Insecurity: FCTA clears scavengers’ colony in Abuja

Thu, Sep 29, 2022
By editor
3 MIN READ

Africa

THE Federal Capital Territory Administration (FCTA) on Thursday in Abuja cleared scavengers’ colony in Katampe District, with a view to combating security threats in the area.

Mr Ihkaro Attah, the Senior Special Assistant on Monitoring, Inspection and Enforcement to the FCT Minister, who led the operation, cautioned FCT natives to desist from renting their cashew plantations to scavengers.

“Part of our work is actually to rid the city of activities of scavengers and criminally minded refuse collectors.

“We came here in Katampe, where we met them heavily hidden in this cashew plantation and we have gone ahead to remove them.

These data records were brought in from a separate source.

/-- The interrupt controller after a reset. -/
def Ic.reset : Ic :=
  { srcs := tabulate 512 fun _ => IcSrc.reset, pilots := Vector.replicate 4 IcPilot.reset, mergeCnt := 0,
    comparators := Tbl.empty, claims := [] }

/-- An empty log; SEQ starts at 1 at power-on (R420). -/
def EventLog.reset : EventLog :=
  { retained := [], ring := [], nextSeq := 1, overflow := 0, drops := 0, queued := 0, overwrote := false }

/-- A stream that was never Secure. -/
def IdeStream.reset : IdeStream := { keyed := false, secure := false, left := false }

/-- The module as manufactured: Unowned, no fuse burned, a vendor image in both firmware slots (R339, R349, Table 13-8). -/
def Security.reset : Security :=
  { mode := .unowned, primaryOk := true, secondaryOk := true, ownerKey := [], policy := Policy.default, ownerSeq := 0,
    scope := 0, epochFuses := 0, rollFuses := 0, fwSvn := 0,
    slots := Vector.replicate 2 { signer := some 0, revokes := 0, svn := Config.factorySvn, fw := Config.factoryFw, digest := Config.factoryDigest },
    activeSlot := false, flashKeyGen := 0, heldFlashKey := none, keyNext := 1, metaKeyGen := 0, cdi0 := none, cdi1 := none,
    aliasCert := [], slotCert := [], vendorHashes := tabulate 4 fun k => Config.sha384 (Config.vendorKey k), revoked := 0, fwRevokes := 0, nonce := 0, nonceNext := 0, meas := Tbl.empty, sessions := [],
    versionSet := Vector.replicate 2 false, algsSet := Vector.replicate 2 false,
    linkIde := IdeStream.reset, selIde := IdeStream.reset, escrow := none,
    recordBad := false, changes := [], ownerHold := false, jtagOpen := false, bypass := false }

/-- No start yet: the Logbook is empty, every count and floor is 0. -/
def Startup.reset : Startup :=
  { step := 0, todo := [], ladders := Tbl.empty, leftOut := [], waitPerst := false, starts := 0, resetType := 0, began := 0,
    watchHalf := false, latchedOut := [], logA := [], logB := [], badA := [], badB := [], deadA := false, deadB := false,
    logSeq := 0, training := Tbl.empty,
    skipped10 := false }

/-- The module without its input (Table 13-10, Unpowered): every rail off, WP_N asserted, the platform holding PERST_N. -/
def Power.reset : Power :=
  { p40v := false, hotSwapOff := false, standby := false, rails := false, dimmRail := false, flashRail := false,
    failing := false, wpN := true, perst := true, tripped := false, pinAlert := false, underAlert := false, alertWait := none,
    returning := none, alertEdges := [], sideband := none, sideAddr := none }

/-- No shortfall. -/
def Shortfall.reset : Shortfall :=
  { active := false, below := false, cause := 0, belowMin := false, point := 0, windows := 0 }

/-- No reading. -/
def PowerReading.zero : PowerReading := { input := 0, dimm := 0, flash := 0, other := 0, compute := [] }

/-- The default heading table (Table 11-3) and empty counters. -/
def Helm.reset : Helm :=
  { point := #v[0, 15, 15, 15, 0, 0, 10, 15], minPt := Vector.replicate 8 0, table := none, sum := PowerReading.zero, count := 0,
    last := PowerReading.zero, lastCount := 0, windowAt := 0, fineCount := 0, finePack := 0, fineInput := 0, fine := [],
    limitMod := false, budget := Frac.zero, shortfall := Vector.replicate 8 Shortfall.reset, droopCnt := 0, alertCnt := 0,
    thermCnt := 0, limitedCnt := 0, temps := { dies := [], dimms := [], flash := [] },
    tempsSec := { dies := [], dimms := [], flash := [] }, tempsAt := none, thermal := Tbl.empty }

/-- No sample yet. -/
def Telemetry.reset : Telemetry :=
  { lost := 0, sampleAt := 0, busySums := Tbl.empty, busyLast := Tbl.empty, kinds := Tbl.empty, pages := Tbl.empty }

/-- The machine right after reset: as manufactured and without its input, every register at its reset value, every memory
with nothing listed, no command waiting. The first thing that happens to it is P40V_APPLIED (R434). -/
def State.reset : State :=
  { pending := [], ticks := 0, devTime := 0, free := 0, out := [], cores := tabulate 176 Core.reset, posts := [],
    dies := Vector.replicate 22 ComputeDie.reset, spus := Vector.replicate 4 Spu.reset, seps := Vector.replicate 4 Sep.reset,
    mems := Vector.replicate 4 MemDie.reset, flashes := Vector.replicate 4 FlashDie.reset,
    skms := Vector.replicate 8 Skimmer.reset, dram := Mem.empty, host := Mem.empty, objs := Tbl.empty, evicts := [],
    alm := Almanac.reset,
    fab := Fabric.reset, jobs := [], images := [], groups := [], queries := [], queryNext := 0,
    queues := tabulate 8 HostQ.reset, visit := (0, 0), bar := Bar.reset, ic := Ic.reset, log := EventLog.reset, sec := Security.reset,
    boot := Startup.reset, power := Power.reset, helm := Helm.reset, tlm := Telemetry.reset, fresh := [] }

end Sys2Proof.Machine
end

“They are people who are largely tied to crime, we even saw someone’s plate number, we asked them what they are doing with someone’s number plate, they could not explain, so we had to collect it from them.

“Sometimes we see female handbags, shoes, cloths it may be because women are vulnerable, ” he said.

Attah reiterated the commitment of the FCT Administration in removing scavengers’ colonies in Federal Capital City (FCC).

“We are going after scavengers strongly in Abuja, the FCT Minister has given us a matching order while all the security chiefs are giving us maximum support that we must go and remove all the scavengers in their colonies across the city.

“They are very dangerous people, may be some indigenous owners of cashew trees rent out their cashew plantation to them or some are being chased out and their farm being taken over by these dangerous elements, we will keep removing them.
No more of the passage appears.